Лития это рай. Больше всего она походит на Землю в ее до-Адамовый период истории незадолго до начала ледникового периода. Сходство заканчивается как раз на этом, потому что на Литии никогда не начнется ледниковый период, и рай не закончится, как это произошло на Земле. Здесь мы встретили совершенно смешанный лес, в котором бок о бок абсолютно дружелюбно растут совершенно разные растения. Такое миролюбие в значительной степени характерно и для здешних животных. Лев не спит здесь рядом с ягненком, потому что на Литии нет таких животных, но в качестве аналогии фраза уместна. Паразитизм встречается здесь значительно реже, чем на Земле и лишь несколько растений питаются здесь насекомыми. Почти все живущие на суше животные травоядны, а растения, что свойственно только для Литии, превосходно устроены для борьбы с животными, а не друг с другом.
Экологическая система здесь необычна и одна из ее странностей состоит в настойчивой, будто кем-то организованной рациональности.

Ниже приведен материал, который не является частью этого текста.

/-! `State.setMem` -/

@[simp] theorem State.setMem_staging (s : State) (m : Memory) : (s.setMem m).staging = s.staging := rfl
@[simp] theorem State.setMem_active (s : State) (m : Memory) : (s.setMem m).active = s.active := rfl
@[simp] theorem State.setMem_status (s : State) (m : Memory) : (s.setMem m).status = s.status := rfl
@[simp] theorem State.setMem_irqEn (s : State) (m : Memory) : (s.setMem m).irqEn = s.irqEn := rfl
@[simp] theorem State.setMem_cmd (s : State) (m : Memory) : (s.setMem m).cmd = s.cmd := rfl
@[simp] theorem State.setMem_len (s : State) (m : Memory) : (s.setMem m).len = s.len := rfl
@[simp] theorem State.setMem_noEras (s : State) (m : Memory) : (s.setMem m).noEras = s.noEras := rfl
@[simp] theorem State.setMem_invmask (s : State) (m : Memory) : (s.setMem m).invmask = s.invmask := rfl
@[simp] theorem State.setMem_opa (s : State) (m : Memory) : (s.setMem m).opa = s.opa := rfl
@[simp] theorem State.setMem_opb (s : State) (m : Memory) : (s.setMem m).opb = s.opb := rfl
@[simp] theorem State.setMem_res (s : State) (m : Memory) : (s.setMem m).res = s.res := rfl
@[simp] theorem State.setMem_result (s : State) (m : Memory) : (s.setMem m).result = s.result := rfl
@[simp] theorem State.setMem_latches (s : State) (m : Memory) : (s.setMem m).latches = s.latches := rfl
@[simp] theorem State.setMem_scalars (s : State) (m : Memory) : (s.setMem m).scalars = s.scalars := rfl
@[simp] theorem State.setMem_mem (s : State) (m : Memory) : (s.setMem m).mem = m := rfl
@[simp] theorem State.setMem_pending (s : State) (m : Memory) : (s.setMem m).pending = s.pending := rfl
@[simp] theorem State.setMem_rdata (s : State) (m : Memory) : (s.setMem m).rdata = s.rdata := rfl
@[simp] theorem State.setMem_slack (s : State) (m : Memory) : (s.setMem m).slack = s.slack := rfl
@[simp] theorem State.setMem_draws (s : State) (m : Memory) : (s.setMem m).draws = s.draws := rfl

/-! `State.setStage` -/

@[simp] theorem State.setStage_staging (s : State) (d : DStage) : (s.setStage d).staging = s.staging := rfl
@[simp] theorem State.setStage_active (s : State) (d : DStage) : (s.setStage d).active = s.active := rfl
@[simp] theorem State.setStage_status (s : State) (d : DStage) : (s.setStage d).status = { s.status with dstage := d } := rfl
@[simp] theorem State.setStage_irqEn (s : State) (d : DStage) : (s.setStage d).irqEn = s.irqEn := rfl
@[simp] theorem State.setStage_cmd (s : State) (d : DStage) : (s.setStage d).cmd = s.cmd := rfl
@[simp] theorem State.setStage_len (s : State) (d : DStage) : (s.setStage d).len = s.len := rfl
@[simp] theorem State.setStage_noEras (s : State) (d : DStage) : (s.setStage d).noEras = s.noEras := rfl
@[simp] theorem State.setStage_invmask (s : State) (d : DStage) : (s.setStage d).invmask = s.invmask := rfl
@[simp] theorem State.setStage_opa (s : State) (d : DStage) : (s.setStage d).opa = s.opa := rfl
@[simp] theorem State.setStage_opb (s : State) (d : DStage) : (s.setStage d).opb = s.opb := rfl
@[simp] theorem State.setStage_res (s : State) (d : DStage) : (s.setStage d).res = s.res := rfl
@[simp] theorem State.setStage_result (s : State) (d : DStage) : (s.setStage d).result = s.result := rfl
@[simp] theorem State.setStage_latches (s : State) (d : DStage) : (s.setStage d).latches = s.latches := rfl
@[simp] theorem State.setStage_scalars (s : State) (d : DStage) : (s.setStage d).scalars = s.scalars := rfl
@[simp] theorem State.setStage_mem (s : State) (d : DStage) : (s.setStage d).mem = s.mem := rfl
@[simp] theorem State.setStage_pending (s : State) (d : DStage) : (s.setStage d).pending = s.pending := rfl
@[simp] theorem State.setStage_rdata (s : State) (d : DStage) : (s.setStage d).rdata = s.rdata := rfl
@[simp] theorem State.setStage_slack (s : State) (d : DStage) : (s.setStage d).slack = s.slack := rfl
@[simp] theorem State.setStage_draws (s : State) (d : DStage) : (s.setStage d).draws = s.draws := rfl

/-! `State.setResult` -/

@[simp] theorem State.setResult_staging (s : State) (r : Word) : (s.setResult r).staging = s.staging := rfl
@[simp] theorem State.setResult_active (s : State) (r : Word) : (s.setResult r).active = s.active := rfl
@[simp] theorem State.setResult_status (s : State) (r : Word) : (s.setResult r).status = s.status := rfl
@[simp] theorem State.setResult_irqEn (s : State) (r : Word) : (s.setResult r).irqEn = s.irqEn := rfl
@[simp] theorem State.setResult_cmd (s : State) (r : Word) : (s.setResult r).cmd = s.cmd := rfl
@[simp] theorem State.setResult_len (s : State) (r : Word) : (s.setResult r).len = s.len := rfl
@[simp] theorem State.setResult_noEras (s : State) (r : Word) : (s.setResult r).noEras = s.noEras := rfl
@[simp] theorem State.setResult_invmask (s : State) (r : Word) : (s.setResult r).invmask = s.invmask := rfl
@[simp] theorem State.setResult_opa (s : State) (r : Word) : (s.setResult r).opa = s.opa := rfl
@[simp] theorem State.setResult_opb (s : State) (r : Word) : (s.setResult r).opb = s.opb := rfl
@[simp] theorem State.setResult_res (s : State) (r : Word) : (s.setResult r).res = s.res := rfl
@[simp] theorem State.setResult_result (s : State) (r : Word) : (s.setResult r).result = r := rfl
@[simp] theorem State.setResult_latches (s : State) (r : Word) : (s.setResult r).latches = s.latches := rfl
@[simp] theorem State.setResult_scalars (s : State) (r : Word) : (s.setResult r).scalars = s.scalars := rfl
@[simp] theorem State.setResult_mem (s : State) (r : Word) : (s.setResult r).mem = s.mem := rfl
@[simp] theorem State.setResult_pending (s : State) (r : Word) : (s.setResult r).pending = s.pending := rfl
@[simp] theorem State.setResult_rdata (s : State) (r : Word) : (s.setResult r).rdata = s.rdata := rfl
@[simp] theorem State.setResult_slack (s : State) (r : Word) : (s.setResult r).slack = s.slack := rfl
@[simp] theorem State.setResult_draws (s : State) (r : Word) : (s.setResult r).draws = s.draws := rfl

В этом раю есть доминантное существо, литианин, человек Литии. Это существо разумно. Оно естественно и без заметного принуждения живет по высочайшему этическому кодексу, равного которому мы никогда не имели на Земле. Чтобы обеспечивать действие этого кодекса не требуется никаких законов – хотя он никогда не был записан, все почему-то безропотно подчиняются ему. Здесь нет преступников, нет инакомыслящих, нет каких-либо отклонений от нормы. Этот народ не приведен к общему стандарту – в отличие от нашей весьма неудачной попытки решить известную этическую дилемму путем всеобщего уравнивания, здесь каждый представляет собой индивидуальность. Хотя, тем не менее, никто никогда не совершал антиобщественных поступков.

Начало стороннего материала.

/-- Settles O21: the product of the operands as elements, with 1 as its unit, does not depend on their order. -/
theorem fldMulMultipliesThroughTheTables : Obligations.FldMulMultipliesThroughTheTables := by
  intro s
  refine ⟨exec_of_not_valid rfl, fun hc h => exec_outside_domain rfl hc (State.inField_not_both h), fun hc ha hb => ?_⟩
  refine ⟨fun h => ?zero, fun ha0 hb0 => ?table, fun hI h1 => ?unit, _, exec_fldMul hc ha hb rfl, ?comm⟩
  case zero =>
    have hop : s.opa.setWidth 16 = (0 : Half) ∨ s.opb.setWidth 16 = (0 : Half) :=
      h.imp (congrArg (BitVec.setWidth 16)) (congrArg (BitVec.setWidth 16))
    exact exec_fldMul hc ha hb (by rw [s.field.mul_of_zero hop]; rfl)
  case table =>
    refine exec_fldMul hc ha hb ?_
    rw [s.field.mul_of_ne_zero (operand_ne_zero ha ha0) (operand_ne_zero hb hb0), hc.field_pow, field_log_operand ha,
      field_log_operand hb]
  case unit =>
    obtain ⟨T, hm⟩ := hI.tables_of_configured hc
    have hop : s.opa.setWidth 16 = (1 : Half) := congrArg (BitVec.setWidth 16) h1
    exact exec_fldMul hc ha hb (by rw [hop, T.one_mul hm ((operand_toNat hb).trans_le hb), operand_setWidth hb])
  case comm =>
    exact exec_fldMul (s := { s with opa := s.opb, opb := s.opa }) hc hb ha
      (congrArg (BitVec.setWidth 32) (s.field.mul_comm _ _))

/-- Settles O22: under the invariant the exponent of a quotient is not negative, so the division of the operands as elements
answers. -/
theorem fldDivDividesThroughTheTables : Obligations.FldDivDividesThroughTheTables := by
  intro s
  refine ⟨exec_of_not_valid rfl, fun hc h => exec_outside_domain rfl hc ?domain, fun hI hc ha hb hb0 => ?_⟩
  case domain =>
    rcases or_assoc.mpr h with h | h
    · rw [State.inField_not_both h, Bool.false_and]
    · rw [h, bne_self_eq_false, Bool.and_false]
  obtain ⟨T, hm⟩ := hI.tables_of_configured hc
  refine ⟨fun ha0 => ?zero, fun ha0 => ?table, fun hab => ?self⟩
  case zero =>
    have hop : s.opa.setWidth 16 = (0 : Half) := congrArg (BitVec.setWidth 16) ha0
    exact exec_fldDiv hc ha hb hb0 (by rw [hop, s.field.div_zero_left])
  case table =>
    have hq := T.div_of_ne_zero (operand_ne_zero ha ha0) (s.opb.setWidth 16)
    rw [hc.field_pow, field_log_operand ha, field_log_operand hb] at hq
    exact exec_fldDiv hc ha hb hb0 hq
  case self =>
    exact exec_fldDiv hc ha hb hb0 (by rw [hab, T.div_self hm (operand_ne_zero hb hb0)])

end Sys2Proof.Machine

namespace Sys2Proof.Machine

/-! ### ENCODE (R200, R204) -/

theorem encodeCheck_of_fits {s : State} (hc : s.configured) (hlen : s.len.toNat + s.nroots ≤ s.n) :
    encodeCheck s = .ok none := by
  rw [encodeCheck, checkConfigured_of_configured hc.1 hc.2, State.lenFits_of_le hlen]
  rfl

/-- The parity of the effective message in DATA (R200, R202). -/
def State.parityOfData (s : State) : List Half :=
  encodeParity s.field s.genpolyList s.nroots (s.blockSymbols.take s.len.toNat)

theorem State.parityOfData_length {s : State} (hc : s.configured) : s.parityOfData.length = s.nroots :=
  encodeParity_length _ _ (usable_nroots hc.2).1 _

/-- The state that ENCODE leaves. -/
def State.encoded (s : State) : State := complete .noError (s.setMem (s.mem.putHalves .par 0 s.parityOfData))

theorem exec_encode {s : State} (hc : s.configured) (hlen : s.len.toNat + s.nroots ≤ s.n)
    (hdata : s.mem.written .data s.len.toNat) : exec .encode s = .next s.encoded :=
  exec_of_check_none (encodeCheck_of_fits hc hlen) (encodeBody_eq_ok.mpr ⟨_, State.message_of_written hdata, rfl⟩)

/-- A run of 16-bit entries from entry 0 on leaves the bytes that they do not store. -/
theorem Memory.read_putHalves_of_not_runByte (m : Memory) {f : RegFile} (hf : f.wide = false) {vs : List Half} {a : Nat}
    (h : ¬runByte f vs.length a) : (m.putHalves f 0 vs).read a = m.read a := by
  refine m.read_putHalves_outside f 0 vs fun k hk => ?_
  rw [Nat.zero_add]
  have hbyte : ¬entryByte f k a := fun hb => h ⟨k, hk, hb⟩
  simp only [entryByte, hf, Bool.false_eq_true, if_false] at hbyte
  omega

/-- Settles O24: the check passes, the message is read whole, and the body writes the parity to PAR. -/
theorem encodeWritesTheParityAndNothingElse : Obligations.EncodeWritesTheParityAndNothingElse := by
  intro s hc hlen hdata
  have hpar := State.parityOfData_length hc
  have hnr := s.nroots_lt
  refine ⟨s.encoded, exec_encode hc hlen hdata, ?_, fun j hj => ?_, hpar, fun a ha => ?_⟩
  · simp [State.encoded, complete, State.setMem]
  · rw [← hpar] at hj
    exact (s.mem.half_putHalves_zero .par hj (by omega)).trans (List.getElem?_eq_getElem hj).symm
  · rw [← hpar] at ha
    exact s.mem.read_putHalves_of_not_runByte rfl ha

end Sys2Proof.Machine

namespace Sys2Proof.Machine

open Finset

/-! ### Entries of a list -/

theorem nth_of_length_le {l : List Half} {i : Nat} (h : l.length ≤ i) : nth l i = 0 := by
  rw [nth, List.getD_eq_default _ _ h]

theorem nth_le {l : List Half} {n : Nat} (h : ∀ c ∈ l, c.toNat ≤ n) (i : Nat) : (nth l i).toNat ≤ n := by
  by_cases hi : i < l.length
  · exact h _ (nth_mem hi)
  · rw [nth_of_length_le (by omega)]
    exact Nat.zero_le _

theorem nth_replicate_zero (k i : Nat) : nth (List.replicate k 0) i = 0 := by
  by_cases h : i < k
  · rw [nth_of_lt (by rwa [List.length_replicate]), List.getElem_replicate]
  · exact nth_of_length_le (by rw [List.length_replicate]; omega)

theorem nth_append_of_lt {l r : List Half} {i : Nat} (h : i < l.length) : nth (l ++ r) i = nth l i :=
  List.getD_append _ _ _ _ h

theorem nth_concat {l : List Half} {a : Half} {i : Nat} (h : l.length = i) : nth (l ++ [a]) i = a := by
  rw [nth, List.getD_append_right _ _ _ _ h.le, h, Nat.sub_self]
  rfl

/-! ### The value of a block at a root (R220, R224) -/

section
variable {K : Type} [Field K]

@[simp] theorem bitEval_toNat_zero (α : K) : bitEval α (0 : Half).toNat = 0 := bitEval_zero α

@[simp] theorem bitEval_toNat_one (α : K) : bitEval α (1 : Half).toNat = 1 := bitEval_one α

/-- The value at `y` of the polynomial whose coefficients are the symbols of a block, the last one being the constant (R94). -/
noncomputable def blockEval (α y : K) (block : List Half) : K := block.foldl (fun v c => v * y + bitEval α c.toNat) 0

@[simp] theorem blockEval_nil (α y : K) : blockEval α y [] = 0 := rfl

@[simp] theorem blockEval_concat (α y : K) (block : List Half) (c : Half) :
    blockEval α y (block ++ [c]) = blockEval α y block * y + bitEval α c.toNat := by
  rw [blockEval, List.foldl_append]
  rfl

theorem blockEval_append (α y : K) (block tail : List Half) :
    blockEval α y (block ++ tail) = blockEval α y block * y ^ tail.length + blockEval α y tail := by
  induction tail using List.reverseRecOn with
  | nil => simp
  | append_singleton tail c ih =>
    rw [← List.append_assoc, blockEval_concat, blockEval_concat, ih, List.length_append, List.length_singleton, pow_succ]
    ring

/-- The value as a sum over the entries of the block. -/
theorem blockEval_eq_sum (α y : K) (block : List Half) :
    blockEval α y block = ∑ k ∈ range block.length, bitEval α (nth block k).toNat * y ^ (block.length - 1 - k) := by
  induction block with
  | nil => simp
  | cons c block ih =>
    rw [← List.singleton_append, blockEval_append, ih, List.singleton_append, List.length_cons, sum_range_succ', add_comm]
    congr 1
    · refine sum_congr rfl fun k _ => ?_
      rw [nth_cons_succ, show block.length + 1 - 1 - (k + 1) = block.length - 1 - k by omega]
    · simp [blockEval]

/-- A shift by one moves the first symbol out of the block (R201). -/
theorem blockEval_mul (α y : K) (block : List Half) : blockEval α y block * y =
    ∑ k ∈ range block.length, bitEval α (nth block (k + 1)).toNat * y ^ (block.length - 1 - k) +
      bitEval α (nth block 0).toNat * y ^ block.length := by
  calc blockEval α y block * y
      = ∑ k ∈ range (block.length + 1), bitEval α (nth block k).toNat * y ^ (block.length - k) := by
        rw [blockEval_eq_sum, sum_mul, sum_range_succ, nth_of_length_le le_rfl, bitEval_toNat_zero, zero_mul, add_zero]
        refine sum_congr rfl fun k hk => ?_
        have := mem_range.mp hk
        rw [mul_assoc, ← pow_succ, show block.length - 1 - k + 1 = block.length - k by omega]
    _ = _ := by
        rw [sum_range_succ']
        simp only [Nat.sub_sub, Nat.add_comm 1, Nat.sub_zero]

variable {F : GField} {m poly : Nat} {α : K}

/-- An element times a power of `α`, through the tables. -/
theorem GField.RootOf.bitEval_pow_log_add (R : F.RootOf α) (T : F.Tables m poly) {a : Half} (h0 : a ≠ 0)
    (ha : a.toNat ≤ F.n.toNat) (x : Nat) : bitEval α (F.pow ((F.log a).toNat + x)).toNat = bitEval α a.toNat * α ^ x := by
  rw [R.pow, pow_add, R.bitEval_of_ne_zero T h0 ha]

theorem syndromeStep_le (T : F.Tables m poly) (x : Nat) (acc : Half) {c : Half} (hc : c.toNat ≤ F.n.toNat) :
    (syndromeStep F x acc c).toNat ≤ F.n.toNat := by
  unfold syndromeStep
  split
  · exact hc
  · exact xor_le_two_pow_sub_one T.n_eq hc (T.pow_le _)

theorem bitEval_syndromeStep [CharP K 2] (R : F.RootOf α) (T : F.Tables m poly) (x : Nat) {acc : Half}
    (ha : acc.toNat ≤ F.n.toNat) (c : Half) :
    bitEval α (syndromeStep F x acc c).toNat = bitEval α acc.toNat * α ^ x + bitEval α c.toNat := by
  unfold syndromeStep
  split
  · next h0 => simp [h0]
  · next h0 => rw [BitVec.toNat_xor, bitEval_xor, R.bitEval_pow_log_add T h0 ha, add_comm]

theorem syndrome_concat (F : GField) (x : Nat) (block : List Half) (c : Half) :
    syndrome F x (block ++ [c]) = syndromeStep F x (syndrome F x block) c := by
  rw [syndrome, List.foldl_append]
  rfl

/-- The syndrome of a block of elements is the element that stands for the block's value at `α^x` (R224). -/
theorem syndrome_value [CharP K 2] (R : F.RootOf α) (T : F.Tables m poly) (x : Nat) {block : List Half}
    (h : ∀ c ∈ block, c.toNat ≤ F.n.toNat) :
    (syndrome F x block).toNat ≤ F.n.toNat ∧ bitEval α (syndrome F x block).toNat = blockEval α (α ^ x) block := by
  induction block using List.reverseRecOn with
  | nil => exact ⟨Nat.zero_le _, bitEval_zero α⟩
  | append_singleton block c ih =>
    obtain ⟨hle, heval⟩ := ih fun d hd => h d (List.mem_append_left _ hd)
    rw [syndrome_concat, blockEval_concat, bitEval_syndromeStep R T x hle, heval]
    exact ⟨syndromeStep_le T x _ (h c (List.mem_append_right _ (List.mem_singleton_self c))), rfl⟩

/-! ### The generator polynomial (R147) -/

/-- The value at `y` of the polynomial with the coefficients `g[0..]` in element form. -/
noncomputable def coeffEval (α y : K) (g : List Half) : K := ∑ j ∈ range g.length, bitEval α (nth g j).toNat * y ^ j

/-- What step `i` of `build_genpoly` finds: a monic polynomial of degree `i` over the elements, with a constant coefficient that
is not 0 (R147). -/
structure GenpolyAt (F : GField) (g : List Half) (i : Nat) : Prop where
  elements : ∀ j, (nth g j).toNat ≤ F.n.toNat
  constant : nth g 0 ≠ 0
  leading  : nth g i = 1
  above    : ∀ j, i < j → nth g j = 0

/-- An entry of a step's polynomial times `x + α^root`: the product's terms are those of one accumulation step of a syndrome. -/
theorem nth_genpolyStep (fcr prim : Nat) {g : List Half} {i : Nat} (G : GenpolyAt F g i) {j : Nat} (hj : j < g.length) :
    nth (genpolyStep F fcr prim g i) j = syndromeStep F (fcr * prim + i * prim) (nth g j) (nth (0 :: g) j) := by
  rw [genpolyStep, nth_map_range hj]
  cases j with
  | zero =>
    rw [if_pos rfl, syndromeStep, if_neg G.constant, nth_cons_zero]
    exact BitVec.zero_xor.symm
  | succ j =>
    rw [if_neg (Nat.succ_ne_zero j), nth_cons_succ, Nat.add_sub_cancel, syndromeStep]
    rcases lt_trichotomy j i with h | rfl | h
    · rw [if_pos (by omega), ite_not]
    · rw [if_neg (by omega), if_pos rfl, if_pos (G.above _ (by omega)), G.leading]
    · rw [if_neg (by omega), if_neg (by omega), G.above _ (by omega), if_pos rfl, G.above _ h]

/-- The polynomial after a step is that before it times `x + α^root` (R147). -/
theorem coeffEval_genpolyStep [CharP K 2] (R : F.RootOf α) (T : F.Tables m poly) (fcr prim : Nat) {g : List Half} {i : Nat}
    (G : GenpolyAt F g i) (hi : i + 1 < g.length) (y : K) :
    coeffEval α y (genpolyStep F fcr prim g i) = coeffEval α y g * (y + α ^ (fcr * prim + i * prim)) := by
  have term (j : Nat) (hj : j ∈ range g.length) : bitEval α (nth (genpolyStep F fcr prim g i) j).toNat * y ^ j =
      bitEval α (nth (0 :: g) j).toNat * y ^ j +
        bitEval α (nth g j).toNat * y ^ j * α ^ (fcr * prim + i * prim) := by
    rw [nth_genpolyStep fcr prim G (mem_range.mp hj), bitEval_syndromeStep R T _ (G.elements j)]
    ring
  have shift : ∑ j ∈ range g.length, bitEval α (nth (0 :: g) j).toNat * y ^ j = coeffEval α y g * y := by
    obtain ⟨k, hk⟩ : ∃ k, g.length = k + 1 := ⟨g.length - 1, by omega⟩
    rw [coeffEval, hk, sum_range_succ', sum_range_succ _ k, G.above k (by omega), nth_cons_zero]
    simp only [nth_cons_succ, bitEval_toNat_zero, zero_mul, add_zero, sum_mul, pow_succ, mul_assoc]
  rw [coeffEval, genpolyStep_length, sum_congr rfl term, sum_add_distrib, shift, ← sum_mul, ← coeffEval]
  ring

theorem GenpolyAt.step (T : F.Tables m poly) (hm : 2 ≤ m) (fcr prim : Nat) {g : List Half} {i : Nat} (G : GenpolyAt F g i)
    (hi : i + 1 < g.length) : GenpolyAt F (genpolyStep F fcr prim g i) (i + 1) := by
  constructor
  case elements =>
    refine nth_le fun c hc => ?_
    obtain ⟨j, hj, rfl⟩ := List.getElem_of_mem hc
    rw [genpolyStep_length] at hj
    rw [← nth_of_lt, nth_genpolyStep fcr prim G hj]
    refine syndromeStep_le T _ _ ?_
    cases j with
    | zero => exact Nat.zero_le _
    | succ j => exact G.elements j
  case constant =>
    rw [nth_genpolyStep_zero F fcr prim i (by omega)]
    exact T.pow_ne_zero hm _
  case leading => exact nth_genpolyStep_leading F fcr prim hi
  case above =>
    intro j hj
    by_cases hlen : j < g.length
    · obtain ⟨j, rfl⟩ : ∃ k, j = k + 1 := ⟨j - 1, by omega⟩
      rw [nth_genpolyStep fcr prim G hlen, G.above _ (by omega), nth_cons_succ, G.above _ (by omega)]
      rfl
    · exact nth_of_length_le (by rw [genpolyStep_length]; omega)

Майк, а теперь ответьте мне: как вы можете это объяснить?
– Так же как я уже вам говорил, – сказал Микелис. – У них исключительно высоко развита наука об обществе, которая очевидно основана на точной психологической науке.
– Очень хорошо, я продолжаю. Мне тоже сначала так показалось. Потом мне пришло в голову, что у литиан нет инакомыслящих – подумайте только, нет инакомыслящих – потому что их кодекс образцовой жизни, благодаря невероятнейшему совпадению, от первой до последней страницы повторяет наши заповеди, те заповеди, которым мы так стараемся следовать на Земле. Подумайте, пожалуйста, как ничтожна вероятность такого совпадения. Даже на Земле никогда не было общества, которое независимо от опыта христианства точно повторило бы христианские заповеди. Действительно, несколько совпадений было и их оказалось достаточно, чтобы вдохновить двадцатый век на поиски синтетических религий вроде теософии или голливудской венданты, но на Земле нет ни одной независимой этической системы, которая до запятой соответствовала бы христианским заповедям.
И вот, кого же мы встречаем здесь, в сорока световых годах от Земли? Христианский народ, у которого нет лишь специфических личных имен и христианской символики. Я не знаю, как вы относитесь к этому совпадению, но я нахожу его чрезвычайным и, конечно же, абсолютно невозможным – теоретически невозможным – и поэтому имеющему лишь одно приемлемое объяснение. Я скоро дойду до этого объяснения.
– Как по мне, то скоро до него дойти вы не сможете – угрюмо сказал Кливер. – Это вне моего понимания, как может человек, находясь в глубоком космосе, в сорока световых годах от дома, нести такую ветхозаветную ерунду.
– Ветхозаветную ерунду? – более сердито, чем от него ожидали, сказал Руиз-Санчес. – Вы что же, хотите сказать что то, что истинно на Земле, в далеком космосе автоматически подвергается сомнению? Кливер, я позволю себе напомнить вам, что квантовая механика как будто истинна и на Литии, и в таком ее поведении вы не видите ветхозаветности. Если в Перу я верил, что вселенную создал Бог, то я не вижу никакой ветхозаветности в том, что и на Литии я в это верю.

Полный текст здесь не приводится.